The public subnet allows instances to receive public IP addresses, making them accessible to external networks when an Internet Gateway is attached to the VPC. The private subnet does not assign public IPs to instances, isolating these resources from direct internet access, ideal for back-end or sensitive resources. Later, a NAT Gateway will be added to enable outbound internet access for resources in the private subnet without exposing them directly.

Set Up the Internet Gateway

Create the Internet Gateway
1. Navigate to the VPC Console: In the AWS Management Console, go to VPC under Networking & Content Delivery.
2. Select Internet Gateways: In the VPC Dashboard, click on Internet Gateways and then Create Internet Gateway.
3. Configure the Internet Gateway:
  - Name Tag: Assign a name to the Internet Gateway, to help with identification.
4. Create the Internet Gateway: Click Create Internet Gateway to complete the process.
Attach the Internet Gateway to the VPC
1. Attach Internet Gateway:
  - After creating the Internet Gateway, select it in the Internet Gateways section.
  - Click Actions > Attach to VPC.
2. Select VPC:
  - Choose the VPC created previously from the list and click Attach Internet Gateway.
3. Verify Attachment:
  - Once attached, the Internet Gateway will be linked to the VPC, enabling public subnets within the VPC to communicate with the internet, provided the correct route tables are configured.

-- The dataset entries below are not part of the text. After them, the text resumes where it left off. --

-- ==== Sys2Proof/Machine/Dispatch.lean ====
section
/-!
DEFINITION. The meaning of every instruction and event, one arm for each constructor of `Instr`.
-/

namespace Sys2Proof.Machine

Creating and attaching an Internet Gateway provides a pathway for resources in public subnets to communicate with external networks. This setup is crucial for web servers or other resources that need to be publicly accessible. In the next steps, configuring route tables will direct traffic through the Internet Gateway for resources in the public subnet.

Set Up the NAT Gateway

Create a NAT Gateway in the Public Subnet
1. Navigate to the VPC Console: In the AWS Management Console, go to VPC under Networking & Content Delivery.
2. Select NAT Gateways: In the VPC Dashboard, click on NAT Gateways and then Create NAT Gateway.
3. Configure the NAT Gateway:
  - Subnet: Select the public subnet created previously (e.g., public-subnet). This ensures that the NAT Gateway will be placed in a subnet with internet access, allowing outbound connections.
  - Elastic IP Allocation: Click Allocate Elastic IP to assign a static public IP to the NAT Gateway. This Elastic IP provides a consistent, unique public IP address for the NAT Gateway, enabling stable, outbound internet access for resources in the private subnet.
4. Create the NAT Gateway: Once the subnet and Elastic IP are configured, click Create NAT Gateway.
Allocate an Elastic IP for the NAT Gateway
1. Elastic IP Role:
  - Elastic IP is a static, public IP address that allows resources in the private subnet to initiate outbound connections to the internet through the NAT Gateway.
  - The NAT Gateway, placed in the public subnet with the Elastic IP, acts as an intermediary. When resources in the private subnet need to access the internet (for updates or external APIs), their requests route through the NAT Gateway.
  - The Elastic IP ensures that the NAT Gateway has a fixed public IP address, allowing consistent internet access for the private subnet’s resources, without making them directly accessible from the internet.
2. Verify the NAT Gateway: After creation, confirm that the NAT Gateway appears in the NAT Gateways section with the attached Elastic IP and correct subnet.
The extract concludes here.